Abstract
Thiamine (vitamin B1) deficiency, typically associated with severe alcohol use disorder, can result in severe neurological dysfunction. We present the case of a 60-year-old woman with no significant past medical history or alcohol use who, over a 6-month period, developed progressive abdominal distension, and early satiety. This was managed by progressive elimination of different foods until her diet consisted of water and peppermint tea. Admission to hospital was precipitated by acute onset altered mental status, diplopia, and gait disturbance.

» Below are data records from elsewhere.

-- ==== Sys2Proof/Machine/Arith.lean ====
section
/-! DEFINITION. Exact arithmetic the meanings share: rounding, clamping, two's complement, bits, roots. -/

namespace Sys2Proof.Machine

/-- The quotient rounded to the nearest whole number, halves away from zero. -/
def roundDiv (n : Int) (d : Nat) : Int :=
  if 0 ≤ n then ((2 * n.toNat + d) / (2 * d) : Nat) else -(((2 * (-n).toNat + d) / (2 * d) : Nat) : Int)

def clampI (lo hi x : Int) : Int := if x < lo then lo else if hi < x then hi else x

/-- A whole number as a natural one, 0 below zero. -/
def clampN (hi : Nat) (x : Int) : Nat := (clampI 0 hi x).toNat

/-- The grid point of chain time at or below (R8, R36). -/
def floor2 (t : Nat) : Nat := t / 2 * 2

/-- Bits [lo + w - 1 : lo]. -/
def bits (v lo w : Nat) : Nat := v / 2 ^ lo % 2 ^ w

def bitOf (v i : Nat) : Bool := bits v i 1 == 1

def b2n (b : Bool) : Nat := if b then 1 else 0

/-- The two's complement value of a `w`-bit field. -/
def sgn (w v : Nat) : Int := if v < 2 ^ (w - 1) then (v : Int) else (v : Int) - ((2 ^ w : Nat) : Int)

/-- The `w`-bit two's complement field of a value. -/
def unsgn (w : Nat) (x : Int) : Nat := (x % ((2 ^ w : Nat) : Int)).toNat

def popcount : Nat → Nat → Nat
  | 0, _ => 0
  | n + 1, v => v % 2 + popcount n (v / 2)

/-- The positions below `n` of the 1 bits of `v`. -/
def onesOf (n v : Nat) : List Nat := (List.range n).filter fun i => bitOf v i

/-- The mask of the low `w` bits cleared in `v` where `m` has ones. -/
def andNot (v m : Nat) : Nat := v - (v &&& m)

/-- Square root rounded down, by `n` bits from the highest. -/
def isqrtAux : Nat → Nat → Nat → Nat
  | 0, _, r => r
  | n + 1, x, r => if (r + 2 ^ n) * (r + 2 ^ n) ≤ x then isqrtAux n x (r + 2 ^ n) else isqrtAux n x r

def isqrt (n x : Nat) : Nat := isqrtAux n x 0

def satAdd (w a b : Nat) : Nat := if a + b < 2 ^ w then a + b else 2 ^ w - 1

def sumI (l : List Int) : Int := l.foldl (· + ·) 0

def sumN (l : List Nat) : Nat := l.foldl (· + ·) 0

def insertSorted (x : Int) : List Int → List Int
  | [] => [x]
  | y :: r => if x ≤ y then x :: y :: r else y :: insertSorted x r

def sortI (l : List Int) : List Int := l.foldr insertSorted []

/-- Twice the median: the middle two of an even number count as their mean (R57). -/
def median2 (l : List Int) : Int :=
  let s := sortI l
  let n := s.length
  if n % 2 = 1 then 2 * (s.getD (n / 2) 0) else s.getD (n / 2 - 1) 0 + s.getD (n / 2) 0

end Sys2Proof.Machine
end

Examination revealed disorientation, abdominal distension without shifting dullness or peritonism, a bilateral internuclear ophthalmoplegia, impaired vertical gaze, and proximal weakness. Blood testing revealed an undetectable serum vitamin B1 and low folate. MRI imaging supported diagnoses of Wernicke’s encephalopathy and a large adnexal mass was identified on CT imaging of the abdomen.
Treatment with high-dose intravenous thiamine and gradual refeeding via nasogastric tube led to rapid improvement in confusion and ophthalmoplegia, but proximal myopathy and ataxia improved over weeks. Histopathology identified the mass as a mucinous cystadenoma. The patient was discharged requiring walking aids. This case underscores the critical role of thiamine in neurological function, emphasizing the potential for severe deficiency effects due to dietary restrictions even in the absence of alcohol consumption.